Exercise:
Somewhere below, one line contains "def execShootdownComplete (control" and a later line contains "def execHandlerEntry (blk". Output those two lines and everything between them exactly, and nothing else.

Dataset entries:
-- ==== Sys2Proof/Machine/Faulting.lean ====
section
/-! DEFINITION. Translation events: walks, the fault buffer, its records and answers (R87–R94), shootdowns (R98, R99), and the events of
traps (R383, R389, R390). -/
namespace Sys2Proof.Machine

/-- `PAGE_WALK` (R87): A and D are set, and the translation is installed; one that faults is held by no TLB. -/
def execPageWalk (core : Nat) (asid : BitVec 9) (va : Dword) (acc : AccKind) (s : State) : Host.Outcome State Fault Refusal :=
  event "PAGE_WALK" (if core < 288 ∧ va.toNat < 2 ^ 57 ∧ s.needsWalk core asid va.toNat acc = true then some (s.walkInstall core asid va.toNat acc).2 else none)

/-- `FAULT_BUFFER_ENTRY` (R91): an access held at its core enters when an entry is free. -/
def execFaultBufferEntry (plate : Nat) (s : State) : Host.Outcome State Fault Refusal :=
  event "FAULT_BUFFER_ENTRY" (if plate < 2 then s.enterBuffer plate else none)

/-- `FAULT_RECORD_WRITE` (R92): one record for each group. -/
def execFaultRecordWrite (plate : Nat) (s : State) : Host.Outcome State Fault Refusal :=
  event "FAULT_RECORD_WRITE" (if plate < 2 then s.writeRecord plate else none)

/-- `FREPLY_REPLAY` (R93): every access of the group is issued again. -/
def execFreplyReplay (plate : Nat) (group : BitVec 12) (s : State) : Host.Outcome State Fault Refusal :=
  event "FREPLY_REPLAY" (if plate < 2 then some (s.freply plate group.toNat 0) else none)

/-- `FREPLY_FATAL_XLATE` (R93): every access of the group ends with XLATE. -/
def execFreplyFatalXlate (plate : Nat) (group : BitVec 12) (s : State) : Host.Outcome State Fault Refusal :=
  event "FREPLY_FATAL_XLATE" (if plate < 2 then some (s.freply plate group.toNat 1) else none)

/-- `FREPLY_FATAL_WPROT` (R93): every access of the group ends with WPROT. -/
def execFreplyFatalWprot (plate : Nat) (group : BitVec 12) (s : State) : Host.Outcome State Fault Refusal :=
  event "FREPLY_FATAL_WPROT" (if plate < 2 then some (s.freply plate group.toNat 2) else none)

/-- `FREPLY_IGNORED` (R93): action 3: nothing changes. -/
def execFreplyIgnored (plate : Nat) (group : BitVec 12) (s : State) : Host.Outcome State Fault Refusal :=
  event "FREPLY_IGNORED" (if plate < 2 then some (s.freply plate group.toNat 3) else none)

/-- `SHOOTDOWN_START` (R98): ignored while the control core's shootdown is in progress. -/
def execShootdownStart (control : Nat) (purge : Bool) (s : State) : Host.Outcome State Fault Refusal :=
  event "SHOOTDOWN_START" (if control < 8 then some (s.startShootdown control purge) else none)

/-- `SHOOTDOWN_COMPLETE` (R99): no cache holds a translation or a line of the range any more. -/
def execShootdownComplete (control : Nat) (s : State) : Host.Outcome State Fault Refusal :=
  event "SHOOTDOWN_COMPLETE" (if control < 8 then s.endShootdown control else none)

/-- `HANDLER_ENTRY` (R389): the pending wave of lowest `wslot`. -/
def execHandlerEntry (blk : Nat) (s : State) : Host.Outcome State Fault Refusal :=
  event "HANDLER_ENTRY" (s.enterNext blk)

/-- `FP_WINDOW_CLOSE` (R390): 8 cycles after the first flagged exception, the block halts; a barrier that is due completes first (R296). -/
def execFpWindowClose (blk slot : Nat) (s : State) : Host.Outcome State Fault Refusal :=
  event "FP_WINDOW_CLOSE" ((tget s.blocks blk).bind fun b => (tget b.waves slot).bind fun w => w.window.bind fun f =>
      if f.opened + 8 ≤ s.now then
        -- the halt closes the window; the skid of its wave counts from the reported instruction on (R386)
        some ((s.settleBarrier blk).modBlock blk fun b => match tget b.waves slot with
          | some w => if b.halt.isSome then b.setWave slot w.closeWindow else b.startHalt s.now
          | none => b)
      else none)

/-- `UNCORRECTABLE_ECC_ERROR` (R383): in a register that an entity reads: ECC is raised before its group. -/
def execUncorrectableEccError (ent : EntRef) (s : State) : Host.Outcome State Fault Refusal :=
  event "UNCORRECTABLE_ECC_ERROR" ((tget s.blocks ent.blk).bind fun b => (b.wave ent.slot).bind fun w => (w.entity ent.frag).bind fun e =>
      if s.ready b ent w e then some (s.raise ent { bits := causeBit cECC } e.resumeAt e.resumeAt) else none)

end Sys2Proof.Machine
end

Response below:
def execShootdownComplete (control : Nat) (s : State) : Host.Outcome State Fault Refusal :=
  event "SHOOTDOWN_COMPLETE" (if control < 8 then s.endShootdown control else none)

/-- `HANDLER_ENTRY` (R389): the pending wave of lowest `wslot`. -/
def execHandlerEntry (blk : Nat) (s : State) : Host.Outcome State Fault Refusal :=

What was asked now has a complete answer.